Complement-mediated granulocyte dysfunction in paroxysmal nocturnal hemoglobinuria

Abstract

Abstract In paroxysmal nocturnal hemoglobinuria (PNH), infection, both viral and bacterial, disproportionate to the mild neutropenia seen in many such patients is responsible for significant morbidity. We report impaired granulocyte chemotaxis efficiency which may contribute to the problems induced by bacterial infections.
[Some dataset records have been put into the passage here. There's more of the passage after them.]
def opAdd : ElemOp := { int := fun sg sat w a b _ => narrowInt sg sat w (a + b), flt := fun r a b _ => FVal.add r a b }
def opSub : ElemOp := { int := fun sg sat w a b _ => narrowInt sg sat w (a - b), flt := fun r a b _ => FVal.sub r a b }
def opMul : ElemOp := { int := fun sg sat w a b _ => narrowInt sg sat w (a * b), flt := fun _ a b _ => FVal.mul a b }
def opMulh : ElemOp := { int := fun sg _ w a b _ => narrowInt sg false w (a * b / (2 ^ w : Nat)), flt := fun _ a _ _ => a }
def opMad : ElemOp :=
  { int := fun sg sat w a b d => narrowInt sg sat w (a * b + d), flt := fun r a b d => FVal.fma r a b d }
def opFms : ElemOp := { int := fun _ _ _ _ _ _ => 0, flt := fun r a b d => FVal.fma r a b d.neg }
def opFnma : ElemOp := { int := fun _ _ _ _ _ _ => 0, flt := fun r a b d => FVal.fma r a.neg b d }
def opDiv : ElemOp := { int := fun sg sat w a b _ => intDiv sg sat w a b, flt := fun _ a b _ => FVal.div a b }
def opRem : ElemOp := { int := fun sg _ w a b _ => intRem sg w a b, flt := fun _ a _ _ => a }
def opMin : ElemOp := { int := fun sg _ w a b _ => narrowInt sg false w (min a b), flt := fun _ a b _ => FVal.min a b }
def opMax : ElemOp := { int := fun sg _ w a b _ => narrowInt sg false w (max a b), flt := fun _ a b _ => FVal.max a b }
def opClamp : ElemOp :=
  { int := fun sg _ w a b d => narrowInt sg false w (min (max d a) b), flt := fun _ a b d => FVal.min (FVal.max d a) b }
def opAbs : ElemOp :=
  { int := fun sg sat w a _ _ => narrowInt sg sat w (if sg then a.natAbs else a), flt := fun _ a _ _ => a.abs }
def opNeg : ElemOp := { int := fun sg sat w a _ _ => narrowInt sg sat w (-a), flt := fun _ a _ _ => a.neg }
/-- A function of one floating-point element. -/
def opFun (f : FVal → FVal) : ElemOp := { int := fun _ _ _ _ _ _ => 0, flt := fun _ a _ _ => f a }

/-- `add` (R154). -/
def execAdd (u : Bool) (d a b : Opnd) (s : State) : Out := elem2 s u d a b notNar opAdd
/-- `sub` (R154). -/
def execSub (u : Bool) (d a b : Opnd) (s : State) : Out := elem2 s u d a b notNar opSub
/-- `mul` (R154, R155). -/
def execMul (u : Bool) (d a b : Opnd) (s : State) : Out := elem2 s u d a b notNar opMul
def mulhType (t : EType) : Bool := isInt32 t || t == .i16p || t == .n16p
/-- `mulh` (R154, R155). -/
def execMulh (u : Bool) (d a b : Opnd) (s : State) : Out :=
  elem2 s u d a b mulhType opMulh
/-- `mad` (R154-R156). -/
def execMad (u : Bool) (d a b : Opnd) (s : State) : Out := elem3 s u d a b notNar opMad
/-- `div` (R130, R154, R156). -/
def execDiv (u : Bool) (d a b : Opnd) (s : State) : Out := elem2 s u d a b isScalar opDiv
/-- `rem` (R130, R154). -/
def execRem (u : Bool) (d a b : Opnd) (s : State) : Out := elem2 s u d a b isScalarInt opRem
/-- `min` (R157). -/
def execMin (u : Bool) (d a b : Opnd) (s : State) : Out := elem2 s u d a b notNar opMin
/-- `max` (R157). -/
def execMax (u : Bool) (d a b : Opnd) (s : State) : Out := elem2 s u d a b notNar opMax
/-- `abs` (R155, R156). -/
def execAbs (u : Bool) (d a : Opnd) (s : State) : Out := elem1 s u d a notNar opAbs
/-- `neg` (R155, R156). -/
def execNeg (u : Bool) (d a : Opnd) (s : State) : Out := elem1 s u d a notNar opNeg
/-- `clamp` (R157). -/
def execClamp (u : Bool) (d a b : Opnd) (s : State) : Out := elem3 s u d a b notNar opClamp
/-- `fms` (R156). -/
def execFms (u : Bool) (d a b : Opnd) (s : State) : Out := elem3 s u d a b isFloat opFms
/-- `fnma` (R156). -/
def execFnma (u : Bool) (d a b : Opnd) (s : State) : Out := elem3 s u d a b isFloat opFnma

/-! Immediate forms (R158): D is read and written. -/

/-- The types whose immediate `muli` reads unsigned; `addi` has none. -/
def isUnsigned (t : EType) : Bool := t == .n32 || t == .n64
def noType (_ : EType) : Bool := false

def immVal (d : Opnd) (i : BitVec 16) (zext : EType → Bool) (f : Int → Int → Int) (e : Env) (l : Lane) : Rd Res :=
  let k : Int := if zext e.m.etype then (i.toNat : Int) else i.toInt
  ((readElem e l d).map (fun x => match e.m.etype.elems with
    | .int sg w _ => e.res (narrowInt sg e.m.sat w (f (intOf sg w x) k))
    | _ => e.res 0)).check (isScalarInt e.m.etype) .format
def immOp (s : State) (u : Bool) (d : Opnd) (i : BitVec 16) (zext : EType → Bool) (f : Int → Int → Int) : Out :=
  valueIssue s u d byType (immVal d i zext f)

/-- `addi` (R158). -/
def execAddi (u : Bool) (d : Opnd) (i : BitVec 16) (s : State) : Out := immOp s u d i noType (· + ·)
/-- `muli` (R158). -/
def execMuli (u : Bool) (d : Opnd) (i : BitVec 16) (s : State) : Out := immOp s u d i isUnsigned (· * ·)

/-! Address arithmetic (R159). -/

/-- ext() of R159. -/
def extOf (x : Word × Bool) : Int := if x.2 then x.1.toInt else (x.1.toNat : Int)

def n64Tags : List Tag := [.n64l, .n64h]
def i64Tags : List Tag := [.i64l, .i64h]

def add64Val (a b : Opnd) (e : Env) (l : Lane) : Rd Res :=
  (readPair e l a).and (read32 e l b) (fun x y =>
    { regs := regsOf (if x.2 then i64Tags else n64Tags) (((x.1 : Int) + extOf y) % (2 ^ 64 : Nat)).toNat, words := 0 })
/-- `add64` (R159). -/
def execAdd64 (u : Bool) (d a b : Opnd) (s : State) : Out := valueIssue s u d pairOf (add64Val a b)

/-- The tags a register pair carries once it has been read (R76). -/
def pairTags (e : Env) (l : Lane) (d : Opnd) : List Tag := match (readRun e l .resolve d 2 true).val with
  | [x, y] => [x.tag, y.tag]
  | _ => n64Tags

def mad64Val (d a b : Opnd) (e : Env) (l : Lane) : Rd Res :=
  ((readPair e l d).and (read32 e l a) Prod.mk).and (read32 e l b) (fun xy z =>
    { regs := regsOf (pairTags e l d) (((xy.1.1 : Int) + extOf xy.2 * extOf z) % (2 ^ 64 : Nat)).toNat, words := 0 })
/-- `mad64` (R159): D keeps its tags. -/
def execMad64 (u : Bool) (d a b : Opnd) (s : State) : Out := valueIssue s u d pairOf (mad64Val d a b)

/-! Functions (R168-R170). -/

def isFun (t : EType) : Bool := t == .f32 || t == .f16p || t == .bf16p

/-- `rcp` (R168). -/
def execRcp (u : Bool) (d a : Opnd) (s : State) : Out := elem1 s u d a isFloat (opFun (FVal.div (.fin false 1 0)))
/-- `rsq` (R168). -/
def execRsq (u : Bool) (d a : Opnd) (s : State) : Out := elem1 s u d a isFloat (opFun FVal.rsq)
/-- `sqrt` (R168). -/
def execSqrt (u : Bool) (d a : Opnd) (s : State) : Out := elem1 s u d a isFloat (opFun FVal.sqrt)
/-- `exp2` (R168, R169). -/
def execExp2 (u : Bool) (d a : Opnd) (s : State) : Out := elem1 s u d a isFun (opFun FVal.exp2)
/-- `log2` (R168, R169). -/
def execLog2 (u : Bool) (d a : Opnd) (s : State) : Out := elem1 s u d a isFun (opFun FVal.log2)
/-- `sinp` (R168, R169). -/
def execSinp (u : Bool) (d a : Opnd) (s : State) : Out := elem1 s u d a isFun (opFun FVal.sinp)
/-- `cosp` (R168, R169). -/
def execCosp (u : Bool) (d a : Opnd) (s : State) : Out := elem1 s u d a isFun (opFun FVal.cosp)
PNH (but not normal) granulocytes, after exposure to very small concentrations of activated serum complement components, migrate poorly, as documented by their inhibited chemotaxis toward bacterial products or activated complement components in Boyden chambers. The granulocytes remain intact, excluding trypan blue, phagocytosing, and killing bacteria, despite this activated complement exposure. It is also suggested that this chemotactic defect may involve only a clone of cells, analogous to the clonal lysis of PNH erythrocytes; those few granulocytes capable of migration after exposure to activated complement contain normal quantities of leukocyte alkaline phosphatase (LAP), in contrast to the LAP deficiency of the overall PNH granulocyte population. Since bacterial infection may initiate or potentiate hemolysis, one of the major symptoms of the disease, these results could explain much of the morbidity of PNH.